- [WHAT YOU NEED TO DO]:
Transcribe the lines from the start of the data below through the line with "(dwellBraking 2398 200).rises 2398", word for word and nothing more.
EXTRACTED ENTRIES START
/-- Braking onto the dwell begins far from it and at it; it goes on, and its wait begins. -/
theorem witness_AxisBrakesAndStops_dwell :
    ((tracking 2398 200).startup = false ∧ (tracking 2398 200).follows 2398 ∧ (tracking 2398 200).rises 2398
        ∧ (tracking 2398 200).moves 2398 ∧ (tracking 2398 200).seq.scanState = .scan
        ∧ (tracking 2398 200).belowLast 2398 ∧ (tracking 2398 200).axc.travel = .tracking
        ∧ (tracking 2398 200).axc.waiting = .notWaiting ∧ (tracking 2398 200).axc.nextDwell = some 1
        ∧ (tracking 2398 200).axc.direction = .up ∧ ((tracking 2398 200).profile.vertex 1).position = 2400
        ∧ 2 * (tracking 2398 200).config.accel * (1000 * 2400 - (tracking 2398 200).axc.cmdPos)
          ≤ 200 * 200 + 2 * (tracking 2398 200).config.accel * 200
        ∧ (tracking 2398 200).axc.cmdPos < 1000 * 2400 ∧ 50 < (tracking 2398 200).axc.vCmd)
      ∧ (1000 * 2400 ≤ (tracking 2400 50).axc.cmdPos ∧ (tracking 2400 50).belowLast 2400
        ∧ (tracking 2400 50).moves 2400)
      ∧ ((dwellBraking 2398 200).seq.scanState = .scan ∧ (dwellBraking 2398 200).belowLast 2398
        ∧ (dwellBraking 2398 200).follows 2398 ∧ (dwellBraking 2398 200).rises 2398
        ∧ (dwellBraking 2398 200).moves 2398 ∧ (dwellBraking 2398 200).axc.travel = .brakingTo
        ∧ (dwellBraking 2398 200).axc.waiting = .notWaiting ∧ (dwellBraking 2398 200).axc.target = some 2400
        ∧ (dwellBraking 2398 200).axc.direction = .up ∧ (dwellBraking 2398 200).axc.cmdPos < 1000 * 2400
        ∧ 50 < (dwellBraking 2398 200).axc.vCmd)
      ∧ ((dwellBraking 2396 50).axc.cmdPos < 1000 * 2400 ∧ 1000 * 2400 - (dwellBraking 2396 50).axc.cmdPos ≤ 5000
        ∧ (dwellBraking 2396 50).axc.vCmd ≤ 50) := by
  simp only [State.follows, State.moves]
  exact ⟨⟨by decide, by decide, of_some rfl (by decide), by decide, by decide, of_some rfl (by decide), by decide⟩,
    ⟨by decide, of_some rfl (by decide), by decide⟩,
    ⟨by decide, of_some rfl (by decide), by decide, of_some rfl (by decide), by decide⟩, by decide⟩

/-- A controlled stop above and at its last step, its wait, its end, the end of a dwell brake, and the end of an approach
out of band and in band. -/
theorem witness_AxisBrakesAndStops_ends :
    ((stopping 2500 100 .notWaiting).seq.scanState = .halted ∧ (stopping 2500 100 .notWaiting).follows 2500
        ∧ (stopping 2500 100 .notWaiting).rises 2500 ∧ (stopping 2500 100 .notWaiting).moves 2500
        ∧ (stopping 2500 100 .notWaiting).axc.travel = .brakingTo ∧ (stopping 2500 100 .notWaiting).axc.target = none
        ∧ (stopping 2500 100 .notWaiting).axc.direction = .up
        ∧ (stopping 2500 100 .notWaiting).config.accel < (stopping 2500 100 .notWaiting).axc.vCmd
        ∧ (stopping 2500 10 .notWaiting).axc.vCmd ≤ (stopping 2500 10 .notWaiting).config.accel)
      ∧ ((stopping 2500 0 .timed).axc.waiting = .timed ∧ 2501 ≠ (stopping 2500 0 .timed).axc.x
        ∧ (stopping 2500 0 .timed).follows 2501 ∧ (stopping 2500 0 .timed).moves 2501)
      ∧ ((stopping 2500 0 .timed).axc.moveKind = some .stop ∧ (stopping 2500 0 .timed).axc.vCmd = 0
        ∧ 2500 = (stopping 2500 0 .timed).axc.x ∧ 9 ≤ (stopping 2500 0 .timed).axc.restCount)
      ∧ (let s := { dwellBraking 2400 0 with
          axc := { (dwellBraking 2400 0).axc with waiting := .timed, restCount := 9 } };
        s.seq.scanState = .scan ∧ s.belowLast 2400 ∧ s.follows 2400 ∧ s.rises 2400 ∧ s.moves 2400
          ∧ s.axc.waiting ≠ .notWaiting ∧ s.axc.moveKind = some .dwell ∧ s.axc.nextDwell = some 1
          ∧ s.axc.target = some (s.profile.vertex 1).position ∧ s.axc.vCmd = 0 ∧ 2400 = s.axc.x ∧ 9 ≤ s.axc.restCount
          ∧ absDiff 2400 (s.profile.vertex 1).position ≤ 5 ∧ s.slt.underCoil = some 0)
      ∧ (∀ v ∈ [0, 60], (approached v).seq.scanState = .approach ∧ (approached v).follows 2000
        ∧ (approached v).moves 2000 ∧ (approached v).axc.waiting ≠ .notWaiting
        ∧ (approached v).axc.moveKind = some .approach
        ∧ (approached v).axc.target = some (approached v).profile.first ∧ (approached v).axc.vCmd = 0
        ∧ 2000 = (approached v).axc.x ∧ 9 ≤ (approached v).axc.restCount
        ∧ absDiff 2000 (approached v).profile.first ≤ 5 ∧ 0 < (approached v).config.pulsesPerRev
        ∧ (approached v).seq.kind = .production)
      ∧ ¬ (approached 0).bandNext
      ∧ ((approached 60).bandNext ∧ (approached 60).cnv.state = .off ∧ (approached 60).cnv.convOn = false)
      ∧ (approached 0).rises 2000 := by
  simp only [State.follows, State.moves, State.bandNext]
  exact ⟨⟨by decide, by decide, of_none rfl, by decide⟩, by decide, by decide,
    ⟨by decide, of_some rfl (by decide), by decide, of_some rfl (by decide), by decide⟩, by decide, by decide, by decide,
    of_none rfl⟩

/-- The spindle at 61 rpm by pulses a second apart, the last one 1.2 s ago: out of band at the next update, in band
before it; and at 59 rpm, in band. HOLDING at x_0 with the spindle in band: the converter still STOPPING; a dry scan
with a dwell at vertex 0, without, and with the upper switch OPEN. -/
theorem witness_AxisBrakesAndStops_band :
    (let s := { approached 61 with
        axc := { (approached 61).axc with sincePulse := some 1200000, lastPeriod := some 983607 } };
      s.speedNext = 50 ∧ ¬ s.bandNext)
      ∧ (let s := { approached 59 with
          axc := { (approached 59).axc with sincePulse := some 500000, lastPeriod := some 1016949 } };
        s.speedNext = 59 ∧ s.bandNext)
      ∧ (let s := { held .production 0 false with cnv := { CnvState.reset with state := .stopping } };
        s.bandNext ∧ s.seq.kind = .production ∧ s.cnv.state ≠ .off ∧ s.axc.waiting = .notWaiting
          ∧ s.axc.travel = .holding)
      ∧ ∀ d ∈ [0, 100], ∀ up ∈ [true, false],
        (held .dry d up).startup = false ∧ (held .dry d up).follows 2000 ∧ (held .dry d up).axc.highMark = none
          ∧ (held .dry d up).moves 2000 ∧ (held .dry d up).seq.scanState = .approach
          ∧ (held .dry d up).axc.vCmd = 0 ∧ 2000 = (held .dry d up).axc.x ∧ 9 ≤ (held .dry d up).axc.restCount
          ∧ absDiff 2000 (held .dry d up).profile.first ≤ 5 ∧ 0 < (held .dry d up).config.pulsesPerRev
          ∧ (held .dry d up).axc.waiting = .notWaiting ∧ (held .dry d up).axc.travel = .holding
          ∧ (held .dry d up).bandNext ∧ (held .dry d up).seq.kind = .dry ∧ (held .dry d up).axc.upperOpen = up
          ∧ ((held .dry d up).profile.vertex 0).plan.dwell = d ∧ (held .dry d up).pfm.counts.length = 19
          ∧ ((held .dry d up).slt.table[0]?.map fun r => r.start + r.length / 2) = some 2100 := by
  simp only [State.follows, State.moves, State.bandNext]
  refine ⟨by decide, by decide, by decide, by decide⟩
EXTRACTED ENTRIES END
- [TASK RESULT]:
/-- Braking onto the dwell begins far from it and at it; it goes on, and its wait begins. -/
theorem witness_AxisBrakesAndStops_dwell :
    ((tracking 2398 200).startup = false ∧ (tracking 2398 200).follows 2398 ∧ (tracking 2398 200).rises 2398
        ∧ (tracking 2398 200).moves 2398 ∧ (tracking 2398 200).seq.scanState = .scan
        ∧ (tracking 2398 200).belowLast 2398 ∧ (tracking 2398 200).axc.travel = .tracking
        ∧ (tracking 2398 200).axc.waiting = .notWaiting ∧ (tracking 2398 200).axc.nextDwell = some 1
        ∧ (tracking 2398 200).axc.direction = .up ∧ ((tracking 2398 200).profile.vertex 1).position = 2400
        ∧ 2 * (tracking 2398 200).config.accel * (1000 * 2400 - (tracking 2398 200).axc.cmdPos)
          ≤ 200 * 200 + 2 * (tracking 2398 200).config.accel * 200
        ∧ (tracking 2398 200).axc.cmdPos < 1000 * 2400 ∧ 50 < (tracking 2398 200).axc.vCmd)
      ∧ (1000 * 2400 ≤ (tracking 2400 50).axc.cmdPos ∧ (tracking 2400 50).belowLast 2400
        ∧ (tracking 2400 50).moves 2400)
      ∧ ((dwellBraking 2398 200).seq.scanState = .scan ∧ (dwellBraking 2398 200).belowLast 2398
        ∧ (dwellBraking 2398 200).follows 2398 ∧ (dwellBraking 2398 200).rises 2398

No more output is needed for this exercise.